Data for processing
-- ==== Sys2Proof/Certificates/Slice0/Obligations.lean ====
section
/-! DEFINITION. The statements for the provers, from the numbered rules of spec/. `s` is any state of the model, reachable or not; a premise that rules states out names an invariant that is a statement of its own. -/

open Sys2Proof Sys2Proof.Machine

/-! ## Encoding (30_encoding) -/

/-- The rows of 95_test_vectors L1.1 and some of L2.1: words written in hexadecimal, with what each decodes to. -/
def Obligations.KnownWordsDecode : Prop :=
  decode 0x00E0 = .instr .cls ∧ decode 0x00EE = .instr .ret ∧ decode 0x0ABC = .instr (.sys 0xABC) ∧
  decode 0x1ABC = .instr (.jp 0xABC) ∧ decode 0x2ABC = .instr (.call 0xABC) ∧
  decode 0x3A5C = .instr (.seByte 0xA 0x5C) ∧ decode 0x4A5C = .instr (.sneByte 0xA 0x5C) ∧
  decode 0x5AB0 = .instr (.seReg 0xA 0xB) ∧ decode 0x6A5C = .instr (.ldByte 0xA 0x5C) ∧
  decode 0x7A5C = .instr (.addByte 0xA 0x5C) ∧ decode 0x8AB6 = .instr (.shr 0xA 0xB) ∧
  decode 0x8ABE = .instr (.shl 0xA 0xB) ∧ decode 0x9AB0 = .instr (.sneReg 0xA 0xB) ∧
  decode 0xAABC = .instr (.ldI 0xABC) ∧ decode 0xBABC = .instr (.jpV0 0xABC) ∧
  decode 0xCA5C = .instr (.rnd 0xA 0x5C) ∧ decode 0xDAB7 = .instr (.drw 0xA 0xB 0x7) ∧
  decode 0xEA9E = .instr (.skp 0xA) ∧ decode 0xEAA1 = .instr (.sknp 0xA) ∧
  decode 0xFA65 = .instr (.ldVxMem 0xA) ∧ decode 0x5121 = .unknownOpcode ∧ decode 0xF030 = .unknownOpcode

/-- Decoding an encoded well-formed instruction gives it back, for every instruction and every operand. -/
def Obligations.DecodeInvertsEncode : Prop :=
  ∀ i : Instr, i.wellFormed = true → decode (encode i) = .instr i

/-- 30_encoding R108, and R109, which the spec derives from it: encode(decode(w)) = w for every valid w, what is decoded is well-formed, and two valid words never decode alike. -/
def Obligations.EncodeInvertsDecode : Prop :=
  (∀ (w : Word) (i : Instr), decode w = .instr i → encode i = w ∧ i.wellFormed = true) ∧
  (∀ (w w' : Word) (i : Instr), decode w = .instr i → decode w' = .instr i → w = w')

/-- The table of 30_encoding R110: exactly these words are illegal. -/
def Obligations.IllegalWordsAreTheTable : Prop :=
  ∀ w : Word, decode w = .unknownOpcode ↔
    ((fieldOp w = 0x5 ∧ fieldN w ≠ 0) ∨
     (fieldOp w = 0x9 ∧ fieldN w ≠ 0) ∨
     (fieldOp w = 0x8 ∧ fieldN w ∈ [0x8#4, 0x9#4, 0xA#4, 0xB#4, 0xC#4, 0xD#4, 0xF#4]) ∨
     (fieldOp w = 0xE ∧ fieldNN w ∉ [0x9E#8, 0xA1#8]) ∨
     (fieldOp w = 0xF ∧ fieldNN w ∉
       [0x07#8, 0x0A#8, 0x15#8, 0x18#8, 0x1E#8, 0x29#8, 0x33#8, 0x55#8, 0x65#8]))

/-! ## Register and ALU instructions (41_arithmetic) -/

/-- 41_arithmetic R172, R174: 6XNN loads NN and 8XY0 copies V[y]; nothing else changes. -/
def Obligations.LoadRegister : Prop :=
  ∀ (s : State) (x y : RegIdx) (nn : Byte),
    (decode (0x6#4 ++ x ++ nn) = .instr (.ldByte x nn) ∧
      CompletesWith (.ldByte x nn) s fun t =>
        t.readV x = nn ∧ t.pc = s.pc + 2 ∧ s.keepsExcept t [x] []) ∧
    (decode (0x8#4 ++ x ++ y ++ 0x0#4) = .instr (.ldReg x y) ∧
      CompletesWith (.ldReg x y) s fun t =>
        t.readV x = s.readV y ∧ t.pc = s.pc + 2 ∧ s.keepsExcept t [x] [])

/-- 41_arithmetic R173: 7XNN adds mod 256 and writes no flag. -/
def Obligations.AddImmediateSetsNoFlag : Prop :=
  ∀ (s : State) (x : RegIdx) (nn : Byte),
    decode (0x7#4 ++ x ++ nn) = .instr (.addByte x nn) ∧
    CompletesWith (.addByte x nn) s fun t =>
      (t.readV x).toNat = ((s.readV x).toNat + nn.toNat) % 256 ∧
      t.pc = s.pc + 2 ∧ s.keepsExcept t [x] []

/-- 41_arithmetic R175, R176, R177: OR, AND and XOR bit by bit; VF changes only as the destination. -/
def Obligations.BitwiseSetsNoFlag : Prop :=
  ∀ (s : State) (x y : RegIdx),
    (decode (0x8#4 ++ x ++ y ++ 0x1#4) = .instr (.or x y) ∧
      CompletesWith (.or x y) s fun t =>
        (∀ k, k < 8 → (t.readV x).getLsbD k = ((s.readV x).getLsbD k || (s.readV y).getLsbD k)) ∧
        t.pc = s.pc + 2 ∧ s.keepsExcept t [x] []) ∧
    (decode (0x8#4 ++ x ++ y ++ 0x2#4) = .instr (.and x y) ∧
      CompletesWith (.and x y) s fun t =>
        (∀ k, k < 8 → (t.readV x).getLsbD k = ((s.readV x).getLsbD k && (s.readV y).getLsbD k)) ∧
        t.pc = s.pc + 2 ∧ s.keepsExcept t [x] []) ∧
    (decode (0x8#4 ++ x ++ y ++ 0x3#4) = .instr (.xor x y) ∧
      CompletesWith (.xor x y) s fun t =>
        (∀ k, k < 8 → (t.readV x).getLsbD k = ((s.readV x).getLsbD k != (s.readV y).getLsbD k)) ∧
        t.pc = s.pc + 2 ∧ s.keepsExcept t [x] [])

Directions for this task
Going line by line, copy the data above exactly.

Answer below
-- ==== Sys2Proof/Certificates/Slice0/Obligations.lean ====
section
/-! DEFINITION. The statements for the provers, from the numbered rules of spec/. `s` is any state of the model, reachable or not; a premise that rules states out names an invariant that is a statement of its own. -/

open Sys2Proof Sys2Proof.Machine

/-! ## Encoding (30_encoding) -/

/-- The rows of 95_test_vectors L1.1 and some of L2.1: words written in hexadecimal, with what each decodes to. -/
def Obligations.KnownWordsDecode : Prop :=
  decode 0x00E0 = .instr .cls ∧ decode 0x00EE = .instr .ret ∧ decode 0x0ABC = .instr (.sys 0xABC) ∧
  decode 0x1ABC = .instr (.jp 0xABC) ∧ decode 0x2ABC = .instr (.call 0xABC) ∧
  decode 0x3A5C = .instr (.seByte 0xA 0x5C) ∧ decode 0x4A5C = .instr (.sneByte 0xA 0x5C) ∧
  decode 0x5AB0 = .instr (.seReg 0xA 0xB) ∧ decode 0x6A5C = .instr (.ldByte 0xA 0x5C) ∧
  decode 0x7A5C = .instr (.addByte 0xA 0x5C) ∧ decode 0x8AB6 = .instr (.shr 0xA 0xB) ∧
  decode 0x8ABE = .instr (.shl 0xA 0xB) ∧ decode 0x9AB0 = .instr (.sneReg 0xA 0xB) ∧
  decode 0xAABC = .instr (.ldI 0xABC) ∧ decode 0xBABC = .instr (.jpV0 0xABC) ∧
  decode 0xCA5C = .instr (.rnd 0xA 0x5C) ∧ decode 0xDAB7 = .instr (.drw 0xA 0xB 0x7) ∧
  decode 0xEA9E = .instr (.skp 0xA) ∧ decode 0xEAA1 = .instr (.sknp 0xA) ∧
  decode 0xFA65 = .instr (.ldVxMem 0xA) ∧ decode 0x5121 = .unknownOpcode ∧ decode 0xF030 = .unknownOpcode

/-- Decoding an encoded well-formed instruction gives it back, for every instruction and every operand. -/
def Obligations.DecodeInvertsEncode : Prop :=
  ∀ i : Instr, i.wellFormed = true → decode (encode i) = .instr i

/-- 30_encoding R108, and R109, which the spec derives from it: encode(decode(w)) = w for every valid w, what is decoded is well-formed, and two valid words never decode alike. -/
def Obligations.EncodeInvertsDecode : Prop :=
  (∀ (w : Word) (i : Instr), decode w = .instr i → encode i = w ∧ i.wellFormed = true) ∧
  (∀ (w w' : Word) (i : Instr), decode w = .instr i → decode w' = .instr i → w = w')

/-- The table of 30_encoding R110: exactly these words are illegal. -/
def Obligations.IllegalWordsAreTheTable : Prop :=
  ∀ w : Word, decode w = .unknownOpcode ↔
    ((fieldOp w = 0x5 ∧ fieldN w ≠ 0) ∨
     (fieldOp w = 0x9 ∧ fieldN w ≠ 0) ∨
     (fieldOp w = 0x8 ∧ fieldN w ∈ [0x8#4, 0x9#4, 0xA#4, 0xB#4, 0xC#4, 0xD#4, 0xF#4]) ∨
     (fieldOp w = 0xE ∧ fieldNN w ∉ [0x9E#8, 0xA1#8]) ∨
     (fieldOp w = 0xF ∧ fieldNN w ∉
       [0x07#8, 0x0A#8, 0x15#8, 0x18#8, 0x1E#8, 0x29#8, 0x33#8, 0x55#8, 0x65#8]))

/-! ## Register and ALU instructions (41_arithmetic) -/

/-- 41_arithmetic R172, R174: 6XNN loads NN and 8XY0 copies V[y]; nothing else changes. -/
def Obligations.LoadRegister : Prop :=
  ∀ (s : State) (x y : RegIdx) (nn : Byte),
    (decode (0x6#4 ++ x ++ nn) = .instr (.ldByte x nn) ∧
      CompletesWith (.ldByte x nn) s fun t =>
        t.readV x = nn ∧ t.pc = s.pc + 2 ∧ s.keepsExcept t [x] []) ∧
    (decode (0x8#4 ++ x ++ y ++ 0x0#4) = .instr (.ldReg x y) ∧
      CompletesWith (.ldReg x y) s fun t =>
        t.readV x = s.readV y ∧ t.pc = s.pc + 2 ∧ s.keepsExcept t [x] [])

/-- 41_arithmetic R173: 7XNN adds mod 256 and writes no flag. -/
def Obligations.AddImmediateSetsNoFlag : Prop :=
  ∀ (s : State) (x : RegIdx) (nn : Byte),
    decode (0x7#4 ++ x ++ nn) = .instr (.addByte x nn) ∧
    CompletesWith (.addByte x nn) s fun t =>
      (t.readV x).toNat = ((s.readV x).toNat + nn.toNat) % 256 ∧
      t.pc = s.pc + 2 ∧ s.keepsExcept t [x] []

/-- 41_arithmetic R175, R176, R177: OR, AND and XOR bit by bit; VF changes only as the destination. -/
def Obligations.BitwiseSetsNoFlag : Prop :=
  ∀ (s : State) (x y : RegIdx),
    (decode (0x8#4 ++ x ++ y ++ 0x1#4) = .instr (.or x y) ∧
      CompletesWith (.or x y) s fun t =>
        (∀ k, k < 8 → (t.readV x).getLsbD k = ((s.readV x).getLsbD k || (s.readV y).getLsbD k)) ∧
        t.pc = s.pc + 2 ∧ s.keepsExcept t [x] []) ∧
    (decode (0x8#4 ++ x ++ y ++ 0x2#4) = .instr (.and x y) ∧
      CompletesWith (.and x y) s fun t =>
        (∀ k, k < 8 → (t.readV x).getLsbD k = ((s.readV x).getLsbD k && (s.readV y).getLsbD k)) ∧
        t.pc = s.pc + 2 ∧ s.keepsExcept t [x] []) ∧
    (decode (0x8#4 ++ x ++ y ++ 0x3#4) = .instr (.xor x y) ∧
      CompletesWith (.xor x y) s fun t =>
        (∀ k, k < 8 → (t.readV x).getLsbD k = ((s.readV x).getLsbD k != (s.readV y).getLsbD k)) ∧
        t.pc = s.pc + 2 ∧ s.keepsExcept t [x] [])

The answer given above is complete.